Heyward: It was pretty mind blowing. It kind of hit me like a train because by the time I came into the process as an actor the hair people had done so much research and the costume people had done so much research and the production crew, so there is so much momentum already to get caught up in. You listen to the music of the time, you read about the culture that was developing at the time and you get to collaborate with these amazing people who built the world for you to step into. Every day we would have these fitting and they would bring in clothes from California and the best thrift stores in the country. It was really mind blowing.

IBT: Drug use seems like it is going to be a major force on this show and the trailer teases a lot of debauchery and wild live music scenes. What was it like filming some of those more intense or elaborate scenes?

Heyward: Well, the decision was made not to have Cece be a part of that world at the top. Her domain is really the office. She is on the business side, so I only got to be a part of one concert scene, which, believe me, I was jealous about! I was on set and people were like, "Were you at the other concert we filmed?" And I was like, "No guys, I wasn't. Thanks for reminding me."

The concert I did go to, though, there was just this incredible momentum and by the time we got to set it felt like it was unstoppable and you just had to catch the moment. We created the stuff that Richie talks about in the show with music -- it makes you move and dance and you have to respond to what is going on.

IBT: Do you have any stories from being directed by Scorsese?

Heyward: No? He is really smart about delegating, so I think the one thing I will never quite forget is trying to tag a scene at the end, living in the moment when the camera is still rolling and just trying to make up something. So, I did that a couple of times and one of the first things he said to me is he came over and said, "Hey, don't do that." In one way it was actually kind of freeing because he knows what he wants and knows when he has it and I can just stick to the script and the moments we have created instead of reaching for the next. So, that was new. I said, "I'll take a step back."

IBT: I read that Mick Jagger pitched this show to Scorsese as a gangster movie set in the music business. Does the show have that kind of feel or that kind of arc to it?

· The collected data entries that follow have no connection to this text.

theorem resyncRelease_keeps {M : List Part} {ap : State → Nat → Nat → State} (hM : subParts [.csr, .mem, .freeCtr, .dsp, .mix, .flood, .slu, .hr, .cv, .bus, .cores, .rcu, .redun, .rst] M = true) (hf : ∀ y0 y1 y2, Keeps M y0 (ap y0 y1 y2)) (s : State) :
    Keeps M s (resyncRelease ap s) := by
  unfold resyncRelease
  repeat' first
    | with_reducible apply Keeps.refl
    | with_reducible assumption
    | with_reducible apply Keeps.ite
    | ((with_reducible apply Keeps.step (hf ..)); exact subParts_refl _)
    | ((with_reducible apply Keeps.step (setItems_keeps ..)); exact (subParts_trans rfl hM))
    | ((with_reducible apply Keeps.step (releaseAll_keeps ..)); exact (subParts_trans rfl hM))
    | ((with_reducible apply Keeps.step (restageAll_keeps ..)); exact (subParts_trans rfl hM))
    | ((with_reducible apply Keeps.step (mergeDue_keeps (M := M) ?_ ?_ ..)); (with_reducible exact subParts_refl _); rotate_left; (exact (subParts_trans rfl hM)))
    | intro _
    | split
    | dsimp only
    | ((try with_reducible conv => arg 3; whnf); (with_reducible apply Keeps.upd); (with_reducible exact Or.inl rfl); (iterate 3 (exact Or.inr (subParts_trans rfl hM))); (with_reducible exact Or.inl rfl); (iterate 5 (exact Or.inr (subParts_trans rfl hM))); (with_reducible exact Or.inl rfl); (iterate 6 (exact Or.inr (subParts_trans rfl hM))); (iterate 5 (with_reducible exact Or.inl rfl)); (with_reducible exact rfl); (with_reducible exact rfl))

theorem verifyAgain_keeps (s : State) :
    Keeps [.csr, .freeCtr, .slu, .hr, .redun] s (verifyAgain s) := by
  unfold verifyAgain
  repeat' first
    | with_reducible apply Keeps.refl
    | with_reducible assumption
    | with_reducible apply Keeps.ite
    | ((with_reducible apply Keeps.step (resyncFail_keeps ..)); exact rfl)
    | ((with_reducible apply Keeps.step (setF_keeps ..)); exact rfl)
    | intro _
    | split
    | dsimp only
    | ((try with_reducible conv => arg 3; whnf); (with_reducible apply Keeps.upd); (with_reducible exact Or.inl rfl); (exact Or.inr rfl); (with_reducible exact Or.inl rfl); (exact Or.inr rfl); (iterate 4 (with_reducible exact Or.inl rfl)); (iterate 2 (exact Or.inr rfl)); (iterate 5 (with_reducible exact Or.inl rfl)); (exact Or.inr rfl); (iterate 6 (with_reducible exact Or.inl rfl)); (with_reducible exact rfl); (with_reducible exact rfl))

theorem verifyStart_keeps (s : State) :
    Keeps [.csr, .freeCtr, .slu, .hr, .redun] s (verifyStart s) := by
  unfold verifyStart
  repeat' first
    | with_reducible apply Keeps.refl
    | with_reducible assumption
    | with_reducible apply Keeps.ite
    | ((with_reducible apply Keeps.step (verifyAgain_keeps ..)); exact rfl)
    | intro _
    | split
    | dsimp only
    | ((try with_reducible conv => arg 3; whnf); (with_reducible apply Keeps.upd); (with_reducible exact Or.inl rfl); (exact Or.inr rfl); (with_reducible exact Or.inl rfl); (exact Or.inr rfl); (iterate 4 (with_reducible exact Or.inl rfl)); (iterate 2 (exact Or.inr rfl)); (iterate 5 (with_reducible exact Or.inl rfl)); (exact Or.inr rfl); (iterate 6 (with_reducible exact Or.inl rfl)); (with_reducible exact rfl); (with_reducible exact rfl))

theorem canaryCompare_keeps (s : State) (n : Nat) (h1 : Nat) (i1 : List Nat) (h2 : Nat) (i2 : List Nat) :
    Keeps [.csr, .freeCtr, .slu, .hr, .redun] s (canaryCompare s n h1 i1 h2 i2) := by
  unfold canaryCompare
  repeat' first
    | with_reducible apply Keeps.refl
    | with_reducible assumption
    | with_reducible apply Keeps.ite
    | with_reducible apply Keeps.ite_p1
    | with_reducible apply Keeps.ite_p2
    | with_reducible apply Keeps.ite_p22
    | with_reducible apply Keeps.ite_p222
    | ((with_reducible apply Keeps.step (verifyAgain_keeps ..)); exact rfl)
    | ((with_reducible apply Keeps.step (stick_keeps ..)); exact rfl)
    | ((with_reducible apply Keeps.step (setF_keeps ..)); exact rfl)
    | intro _
    | split
    | dsimp only
    | ((try with_reducible conv => arg 3; whnf); (with_reducible apply Keeps.upd); (with_reducible exact Or.inl rfl); (exact Or.inr rfl); (with_reducible exact Or.inl rfl); (exact Or.inr rfl); (iterate 4 (with_reducible exact Or.inl rfl)); (iterate 2 (exact Or.inr rfl)); (iterate 5 (with_reducible exact Or.inl rfl)); (exact Or.inr rfl); (iterate 6 (with_reducible exact Or.inl rfl)); (with_reducible exact rfl); (with_reducible exact rfl))

theorem canaryOwn_keeps (s : State) (n h : Nat) (items : List Nat) :
    Keeps [.csr, .freeCtr, .slu, .hr, .redun] s (canaryOwn s n h items) := by
  unfold canaryOwn
  repeat' first
    | with_reducible apply Keeps.refl
    | with_reducible assumption
    | with_reducible apply Keeps.ite
    | with_reducible apply Keeps.ite_p1
    | with_reducible apply Keeps.ite_p2
    | with_reducible apply Keeps.ite_p22
    | with_reducible apply Keeps.ite_p222
    | ((with_reducible apply Keeps.step (canaryCompare_keeps ..)); exact rfl)
    | ((with_reducible apply Keeps.step (linkSend_keeps ..)); exact rfl)
    | intro _
    | split
    | dsimp only
    | ((try with_reducible conv => arg 3; whnf); (with_reducible apply Keeps.upd); (with_reducible exact Or.inl rfl); (exact Or.inr rfl); (with_reducible exact Or.inl rfl); (exact Or.inr rfl); (iterate 4 (with_reducible exact Or.inl rfl)); (iterate 2 (exact Or.inr rfl)); (iterate 5 (with_reducible exact Or.inl rfl)); (exact Or.inr rfl); (iterate 6 (with_reducible exact Or.inl rfl)); (with_reducible exact rfl); (with_reducible exact rfl))

theorem canaryRx_keeps (s : State) (n h : Nat) (items : List Nat) :
    Keeps [.csr, .freeCtr, .slu, .hr, .redun] s (canaryRx s n h items) := by
  unfold canaryRx
  repeat' first
    | with_reducible apply Keeps.refl
    | with_reducible assumption
    | with_reducible apply Keeps.ite
    | with_reducible apply Keeps.ite_p1
    | with_reducible apply Keeps.ite_p2
    | with_reducible apply Keeps.ite_p22
    | with_reducible apply Keeps.ite_p222
    | ((with_reducible apply Keeps.step (canaryCompare_keeps ..)); exact rfl)
    | intro _
    | split
    | dsimp only
    | ((try with_reducible conv => arg 3; whnf); (with_reducible apply Keeps.upd); (with_reducible exact Or.inl rfl); (exact Or.inr rfl); (with_reducible exact Or.inl rfl); (exact Or.inr rfl); (iterate 4 (with_reducible exact Or.inl rfl)); (iterate 2 (exact Or.inr rfl)); (iterate 5 (with_reducible exact Or.inl rfl)); (exact Or.inr rfl); (iterate 6 (with_reducible exact Or.inl rfl)); (with_reducible exact rfl); (with_reducible exact rfl))

theorem canaryMissing_keeps (s : State) (n : Nat) :
    Keeps [.csr, .freeCtr, .slu, .hr, .redun] s (canaryMissing s n) := by
  unfold canaryMissing
  repeat' first
    | with_reducible apply Keeps.refl
    | with_reducible assumption
    | with_reducible apply Keeps.ite
    | with_reducible apply Keeps.ite_p1
    | with_reducible apply Keeps.ite_p2
    | with_reducible apply Keeps.ite_p22
    | with_reducible apply Keeps.ite_p222
    | ((with_reducible apply Keeps.step (verifyAgain_keeps ..)); exact rfl)
    | ((with_reducible apply Keeps.step (count_keeps ..)); exact rfl)
    | intro _
    | split
    | dsimp only
    | ((try with_reducible conv => arg 3; whnf); (with_reducible apply Keeps.upd); (with_reducible exact Or.inl rfl); (exact Or.inr rfl); (with_reducible exact Or.inl rfl); (exact Or.inr rfl); (iterate 4 (with_reducible exact Or.inl rfl)); (iterate 2 (exact Or.inr rfl)); (iterate 5 (with_reducible exact Or.inl rfl)); (exact Or.inr rfl); (iterate 6 (with_reducible exact Or.inl rfl)); (with_reducible exact rfl); (with_reducible exact rfl))

theorem resyncSynced_keeps (s : State) (ms : Nat) :
    Keeps [.csr, .redun] s (resyncSynced s ms) := by
  unfold resyncSynced
  repeat' first
    | with_reducible apply Keeps.refl
    | with_reducible assumption
    | with_reducible apply Keeps.ite
    | ((with_reducible apply Keeps.step (setF_keeps ..)); exact rfl)
    | intro _
    | split
    | dsimp only
    | ((try with_reducible conv => arg 3; whnf); (with_reducible apply Keeps.upd); (with_reducible exact Or.inl rfl); (exact Or.inr rfl); (iterate 13 (with_reducible exact Or.inl rfl)); (exact Or.inr rfl); (iterate 6 (with_reducible exact Or.inl rfl)); (with_reducible exact rfl); (with_reducible exact rfl))

theorem syncTick_keeps (s : State) :
    Keeps [.csr, .freeCtr, .slu, .hr, .redun] s (syncTick s) := by
  unfold syncTick
  repeat' first
    | with_reducible apply Keeps.refl
    | with_reducible assumption
    | with_reducible apply Keeps.ite
    | ((with_reducible apply Keeps.step (leaveSynced_keeps ..)); exact rfl)
    | ((with_reducible apply Keeps.step (stick_keeps ..)); exact rfl)
    | intro _
    | split
    | dsimp only
    | ((try with_reducible conv => arg 3; whnf); (with_reducible apply Keeps.upd); (with_reducible exact Or.inl rfl); (exact Or.inr rfl); (with_reducible exact Or.inl rfl); (exact Or.inr rfl); (iterate 4 (with_reducible exact Or.inl rfl)); (iterate 2 (exact Or.inr rfl)); (iterate 5 (with_reducible exact Or.inl rfl)); (exact Or.inr rfl); (iterate 6 (with_reducible exact Or.inl rfl)); (with_reducible exact rfl); (with_reducible exact rfl))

Heyward: From what I have seen they were really successful at that. Richie has his boys with him and it does feel like them against the world. So, there is definitely an air of secrecy. It's that feeling of us against the world and we are going to do whatever we have to do to make the outcome we want happen. So, the moralization and guilt that might stop other people does not work here.

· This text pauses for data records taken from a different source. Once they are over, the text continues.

theorem regWriteAssigned_keeps (o : Origin) (s : State) (off v : Nat) :
    Keeps [.csr, .mem, .freeCtr, .sched, .dsp, .mix, .flood, .slu, .hr, .prf, .cv, .bus, .cores, .rcu, .redun, .rst, .tally, .net, .ser, .boot, .tst] s (regWriteAssigned o s off v) := by
  unfold regWriteAssigned
  repeat' first
    | with_reducible apply Keeps.refl
    | with_reducible assumption
    | with_reducible apply Keeps.ite
    | ((with_reducible apply Keeps.step (mintalRegWrite_keeps ..)); exact rfl)
    | ((with_reducible apply Keeps.step (redunModeWrite_keeps ..)); exact rfl)
    | ((with_reducible apply Keeps.step (prfRegWrite_keeps ..)); exact rfl)
    | ((with_reducible apply Keeps.step (streamWrite_keeps ..)); exact rfl)
    | ((with_reducible apply Keeps.step (tallyWrite_keeps ..)); exact rfl)
    | ((with_reducible apply Keeps.step (preloadWrite_keeps ..)); exact rfl)
    | ((with_reducible apply Keeps.step (rstWrite_keeps ..)); exact rfl)
    | ((with_reducible apply Keeps.step (rcuWrite_keeps ..)); exact rfl)
    | ((with_reducible apply Keeps.step (testWrite_keeps ..)); exact rfl)
    | ((with_reducible apply Keeps.step (macCtlWrite_keeps ..)); exact rfl)
    | ((with_reducible apply Keeps.step (schedCtlWrite_keeps ..)); exact rfl)
    | ((with_reducible apply Keeps.step (floodCtlWrite_keeps ..)); exact rfl)
    | ((with_reducible apply Keeps.step (redunCtlWrite_keeps ..)); exact rfl)
    | ((with_reducible apply Keeps.step (mbistWrite_keeps ..)); exact rfl)
    | ((with_reducible apply Keeps.step (handoverWrite_keeps ..)); exact rfl)
    | ((with_reducible apply Keeps.step (sportWrite_keeps ..)); exact rfl)
    | ((with_reducible apply Keeps.step (cvCtlWrite_keeps ..)); exact rfl)
    | ((with_reducible apply Keeps.step (cvOutWrite_keeps ..)); exact rfl)
    | ((with_reducible apply Keeps.step (csrWrite_keeps ..)); exact rfl)
    | intro _
    | split
    | dsimp only
    | ((try with_reducible conv => arg 3; whnf); (with_reducible apply Keeps.upd); (with_reducible exact Or.inl rfl); (iterate 21 (exact Or.inr rfl)); (with_reducible exact rfl); (with_reducible exact rfl))

theorem regWriteAt_keeps (o : Origin) (s : State) (off v : Nat) :
    Keeps [.csr, .mem, .freeCtr, .sched, .dsp, .mix, .flood, .slu, .hr, .prf, .cv, .bus, .cores, .rcu, .redun, .rst, .tally, .net, .ser, .boot, .tst] s (regWriteAt o s off v) := by
  unfold regWriteAt
  repeat' first
    | with_reducible apply Keeps.refl
    | with_reducible assumption
    | with_reducible apply Keeps.ite
    | ((with_reducible apply Keeps.step (regWriteAssigned_keeps ..)); exact rfl)
    | intro _
    | split
    | dsimp only
    | ((try with_reducible conv => arg 3; whnf); (with_reducible apply Keeps.upd); (with_reducible exact Or.inl rfl); (iterate 21 (exact Or.inr rfl)); (with_reducible exact rfl); (with_reducible exact rfl))

theorem regWriteAs_keeps (o : Origin) (s : State) (off v : Nat) :
    Keeps [.csr, .mem, .freeCtr, .sched, .dsp, .mix, .flood, .slu, .hr, .prf, .cv, .bus, .cores, .rcu, .redun, .rst, .tally, .net, .ser, .boot, .tst] s (regWriteAs o s off v) := by
  unfold regWriteAs
  repeat' first
    | with_reducible apply Keeps.refl
    | with_reducible assumption
    | with_reducible apply Keeps.ite
    | ((with_reducible apply Keeps.step (regWriteAt_keeps ..)); exact rfl)
    | intro _
    | split
    | dsimp only
    | ((try with_reducible conv => arg 3; whnf); (with_reducible apply Keeps.upd); (with_reducible exact Or.inl rfl); (iterate 21 (exact Or.inr rfl)); (with_reducible exact rfl); (with_reducible exact rfl))

theorem ap_keeps (s : State) (off v : Nat) :
    Keeps [.csr, .mem, .freeCtr, .sched, .dsp, .mix, .flood, .slu, .hr, .prf, .cv, .bus, .cores, .rcu, .redun, .rst, .tally, .net, .ser, .boot, .tst] s (ap s off v) := by
  unfold ap
  repeat' first
    | with_reducible apply Keeps.refl
    | with_reducible assumption
    | with_reducible apply Keeps.ite
    | ((with_reducible apply Keeps.step (regWriteAs_keeps ..)); exact rfl)
    | intro _
    | split
    | dsimp only
    | ((try with_reducible conv => arg 3; whnf); (with_reducible apply Keeps.upd); (with_reducible exact Or.inl rfl); (iterate 21 (exact Or.inr rfl)); (with_reducible exact rfl); (with_reducible exact rfl))

theorem captureHi_keeps (s : State) (off x : Nat) :
    Keeps [.csr] s (captureHi s off x) := by
  unfold captureHi
  repeat' first
    | with_reducible apply Keeps.refl
    | with_reducible assumption
    | with_reducible apply Keeps.ite
    | ((with_reducible apply Keeps.step (csrPut_keeps ..)); exact rfl)
    | intro _
    | split
    | dsimp only
    | ((try with_reducible conv => arg 3; whnf); (with_reducible apply Keeps.upd); (with_reducible exact Or.inl rfl); (exact Or.inr rfl); (iterate 20 (with_reducible exact Or.inl rfl)); (with_reducible exact rfl); (with_reducible exact rfl))

theorem tallyCapture_keeps (s : State) (cyc : Nat) :
    Keeps [.csr] s (tallyCapture s cyc).2 := by
  unfold tallyCapture
  repeat' first
    | with_reducible apply Keeps.refl
    | with_reducible assumption
    | with_reducible apply Keeps.ite
    | with_reducible apply Keeps.ite_p1
    | with_reducible apply Keeps.ite_p2
    | with_reducible apply Keeps.ite_p22
    | with_reducible apply Keeps.ite_p222
    | ((with_reducible apply Keeps.step (csrPut_keeps ..)); exact rfl)
    | intro _
    | split
    | dsimp only
    | ((try with_reducible conv => arg 3; whnf); (with_reducible apply Keeps.upd); (with_reducible exact Or.inl rfl); (exact Or.inr rfl); (iterate 20 (with_reducible exact Or.inl rfl)); (with_reducible exact rfl); (with_reducible exact rfl))

theorem pdmCapture_keeps (s : State) (k : Nat) :
    Keeps [.csr] s (pdmCapture s k).2 := by
  unfold pdmCapture
  repeat' first
    | with_reducible apply Keeps.refl
    | with_reducible assumption
    | with_reducible apply Keeps.ite
    | with_reducible apply Keeps.ite_p1
    | with_reducible apply Keeps.ite_p2
    | with_reducible apply Keeps.ite_p22
    | with_reducible apply Keeps.ite_p222
    | ((with_reducible apply Keeps.step (csrPut_keeps ..)); exact rfl)
    | intro _
    | split
    | dsimp only
    | ((try with_reducible conv => arg 3; whnf); (with_reducible apply Keeps.upd); (with_reducible exact Or.inl rfl); (exact Or.inr rfl); (iterate 20 (with_reducible exact Or.inl rfl)); (with_reducible exact rfl); (with_reducible exact rfl))

theorem csrReadAt_keeps (s : State) (off cyc : Nat) :
    Keeps [.csr, .freeCtr, .net] s (csrReadAt s off cyc).2 := by
  unfold csrReadAt
  repeat' first
    | with_reducible apply Keeps.refl
    | with_reducible assumption
    | with_reducible apply Keeps.ite
    | with_reducible apply Keeps.ite_p1
    | with_reducible apply Keeps.ite_p2
    | with_reducible apply Keeps.ite_p22
    | with_reducible apply Keeps.ite_p222
    | ((with_reducible apply Keeps.step (pdmCapture_keeps ..)); exact rfl)
    | ((with_reducible apply Keeps.step (tallyCapture_keeps ..)); exact rfl)
    | ((with_reducible apply Keeps.step (captureHi_keeps ..)); exact rfl)
    | ((with_reducible apply Keeps.step (tsqPop_keeps ..)); exact rfl)
    | ((with_reducible apply Keeps.step (freshFree_keeps ..)); exact rfl)
    | intro _
    | split
    | dsimp only
    | ((try with_reducible conv => arg 3; whnf); (with_reducible apply Keeps.upd); (with_reducible exact Or.inl rfl); (exact Or.inr rfl); (with_reducible exact Or.inl rfl); (exact Or.inr rfl); (iterate 14 (with_reducible exact Or.inl rfl)); (exact Or.inr rfl); (iterate 3 (with_reducible exact Or.inl rfl)); (with_reducible exact rfl); (with_reducible exact rfl))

IBT: You are also working on Season 2 of "Powers." Is there anything you want to tease for fans?

Heyward: I can try, but every scene is a spoiler. I would say that it is closer to the spirit of the comic than last year and they are going to see some things that they recognize that we didn't get to in Season 1. To people that hung in there with us in Season 1 and said "When are we going to see the 'Powers' universe develop?" I think we got closer to that.

"Vinyl" premieres on HBO on Feb. 14, 2016.